Saharanpuri wrote around 50 books, some of which were published in multiple volumes. His other works included:
- Maktubat-e-Shaikh (a three-volume collection of Kandhlawi's letters, also known as Maktubat-e-Tasawwuf)
- Kutub-e-Fazail par Ishkalat aur un ke Jawabat (a compilation and editing of Kandhlawi's responses to objections concerning Fazail-e-A'māl)
- Akabir ke Khat (a collection of 81 selected letters by Khalil Ahmad Saharanpuri, Abdur Rahim Raipuri, Husain Ahmad Madani, Abdul Qadir Raipuri, Muhammad Ilyas Kandhlawi, and Muhammad Yusuf Kandhlawi)
- Jamia Mazahir Uloom Ahl-e-Kamal ki Nazar Mein (in Urdu and English)
- Muqaddama Fatawa Khaliliya (a detailed introduction to the collected fatwas of Khalil Ahmad Saharanpuri)
- Ma'arif-e-Shaikh (a compilation of the scholarly teachings and insights of Zakariya Kandhlawi)
- Kuch Qayamatein, Kuch Wazahatein (an explanatory work written during a period of unrest at Mazahir Uloom)
- Majlis-e-Shura Sarparastan Mazahir Uloom Saharanpur, Waqiat aur Naza'ir ki Roshni Mein
- Tazkira Danishwaran-e-Saharanpur
- Hayat-e-Maulana Mufti Mahmud Hasan Gangohi
- Sawaneh-e-Maulana Muhammad Inamul Hasan Kandhlawi
- Dawat ki Basīrat aur us ka Fahm-o-Idrāk
- Takhassus-e-Hadith-e-Sharīf
- Fehrist-e-Tālifāt-e-Shaikh (a three-volume detailed introduction to and survey of Kandhlawi's Urdu and Arabic writings)

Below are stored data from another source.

/-- The microcode, and every slot's configuration, coefficients and state words (R262, R514, R559). -/
def State.loadMicro (s : State) : State :=
  let a := norAddr (imageOff 1 + 320)
  let word (n i : Nat) : Nat := s.readLE (a + 131072 + 1536 * n + 4 * i) 4
  let fields : List Field := Fields.slot.filter (fun f => f.acc == .rw)
  let t : State := { s with
    micro := (List.range 16384).foldl (fun t i => Tbl.put 0 t i (s.readLE (a + 8 * i) 8)) []
    coefs := (List.range 96).foldl (fun t n => (List.range 256).foldl (fun t i => Tbl.put 0 t (256 * n + i) (word n (36 + i) % 2 ^ 24)) t) []
    slots := (List.range 96).foldl (fun t n =>
      let w : Tbl Nat := (List.range 64).foldl (fun t i => Tbl.put 0 t i (word n (292 + i) % 2 ^ 24)) []
      Tbl.put SlotSt.none t n { SlotSt.none with now := ⟨[], [], w⟩, last := ⟨[], [], w⟩ }) [] }
  (List.range 96).foldl (fun t n =>
    (fields.foldl (fun (t : State) (f : Field) => t.wr (.slot n) f (f.of (word n ((f.off - 0x40) / 4)))) t).setFlag (.slot n)
      F.SLCTRL_run false) t

/-- The microcode image is checked and loaded, and the loop engine enabled; refused, the engine stays off (R514). -/
def State.startEngine (s : State) : State :=
  if s.imgFailure 1 = 0 then s.loadMicro.setFlag .engine F.EBCTRL_enable true else s.refuseImage 1

/-- An extension image is placed on Core[7] (R339). -/
def State.extensionJob (s : State) : Bool := s.job 7 0 ≤ 15 && s.imgNum (s.job 7 0) 6 1 == 4

/-- The job table's entry of core `c` is refused by R339. -/
def State.placeRefused (s : State) (c : Nat) : Bool :=
  let n := s.job c 0
  (c ≠ 7 && s.imgNum n 6 1 == 4) || (c ≤ 6 && n ≠ 2 && s.extensionJob)

/-- The entry of core `c` has an image that is accepted (R317, R318, R339). -/
def State.jobOk (s : State) (c : Nat) : Bool := decide (s.job c 0 ≤ 15) && s.imgFailure (s.job c 0) == 0 && !s.placeRefused c

/-- An earlier entry names the same image. -/
def State.jobAgain (s : State) (c : Nat) : Bool := (List.range c).any (fun d => s.job d 0 == s.job c 0)

/-- KCAP0 to KCAP7 of a job table entry (R311, R319). -/
def State.loadApertures (s : State) (c : Nat) : State :=
  (List.range 8).foldl (fun (t : State) a =>
    let v := t.job c (4 + a)
    (((t.wr .keeper (F.kc c (F.KCAP_base a)) (bits v 0 8)).wr .keeper (F.kc c (F.KCAP_valid a)) (bits v 8 1)).wr .keeper
      (F.kc c (F.KCAP_cacheable a)) (bits v 9 1)).wr .keeper (F.kc c (F.KCAP_writable a)) (bits v 10 1)) s

/-- The entry of core `c` is loaded and started (R320). -/
def State.loadJob (s : State) (c : Nat) : State :=
  let n := s.job c 0
  if n = 255 then s
  else if !s.jobOk c then
    if 15 < n || (s.jobAgain c && !s.placeRefused c) then s else s.refuseImage n
  else
    let t := (s.loadSegment c n).cleanSram c
    let t := if s.jobAgain c then t else t.loadMemory n
    let start := if s.job c 3 = 0 then s.imgNum n 0x18 4 else s.job c 3
    let t := ((t.wr .keeper (F.kc c F.KCGUEST_guest) (s.job c 1)).wr .keeper (F.kc c F.KCSTART_start) (start / 4)).loadApertures c
    if bitOf (s.job c 2) 0 then t.coreStart c else t

/-- The stock recorder runs (R321, R518): Core[0] to Core[6] have started with image 2. -/
def State.stockRuns (s : State) : Bool :=
  (List.range 7).all (fun c => s.job c 0 == 2 && s.jobOk c && s.flag .keeper (F.kc c F.KCCTRL_run))

/-- The stock placement of queues on cores and of queue pairs in guests (R321). -/
def State.stockQueues (s : State) : State :=
  let qc := (List.range 67).foldl (fun t q => Tbl.put 0 t q (2 ^ stockCore q)) s.hc.qcores
  (List.range 8).foldl (fun (t : State) g =>
    (t.wr (.guest g) F.GNVMELO_qp (if g < 4 then 0xFF * 2 ^ (8 * g) else 0)).wr (.guest g) F.GNVMEHI_qp
      (if 4 ≤ g then 0xFF * 2 ^ (8 * (g - 4)) else 0)) { s with hc := { s.hc with qcores := qc } }

/-- The beams that the ledger marks retired are retired before the first tray (R490). -/
def State.retireMarked (s : State) : State :=
  (List.range 48).foldl (fun (t : State) b => if bitOf (t.age b).flags 0 then t.retireBeam b else t) s

/-- A power cycle is counted (R376); how unsafe shutdowns are told apart is left open. -/
def State.countCycle (s : State) : State :=
  if bitOf (s.rd .power F.PWCAUSE_cause) 0 then
    { s with recs := { s.recs with cycles := s.recs.cycles + 1, shutdowns := Config.unsafeShutdowns s.recs.shutdowns s.recs.cycles } }
  else s

/-- JOB_LOAD (R262, R320, R440, R443, R490, R496, R507, R514, R523): records, microcode, slots, routes, retirements and job cores; with the
stock recorder running the device gives host service, else the keeper the minimum service. -/
def execJobLoad (s : State) : Out :=
  if s.rd .power F.PWSTART_stage ≠ 6 then .next s
  else
    let t := s.loadRecords.countCycle.startEngine
    let t := t.recStartLoad 6
    let t := (t.stockDests.useParams t.rcd.param).retireMarked
    let t := (List.range 8).foldl State.loadJob t
    let t : State := { t with rcd := { t.rcd with extRun := t.extensionJob && t.jobOk 7 && t.flag .keeper (F.kc 7 F.KCCTRL_run) } }
    live s (if t.stockRuns then (t.stockQueues.wr .power F.PWSTART_stage 7).setLevel 2 else t.minimum true)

- Hayat-e-Shaikh (biography of Zakariya Kandhlawi in four volumes)
- Hazrat Ji Thalith ki afātFitnon ki Barsāt
- Fitna-e-Maududiyyat
- Khilāfat-e Usmāniyah kī Baqā mein ʿUlamā-e Mazāhir-e ʿUlūm kā Kirdār
== Death ==
Saharanpuri died on 6 October 2023 in Saharanpur, shortly before the evening prayer, at the age of 72. His funeral prayer was held the following morning in the courtyard of Mazahir Uloom Jadeed, led by his uncle, Aaqil Saharanpuri, and he was buried in the ancestral cemetery at Bagh-e-Hakīmān in Saharanpur.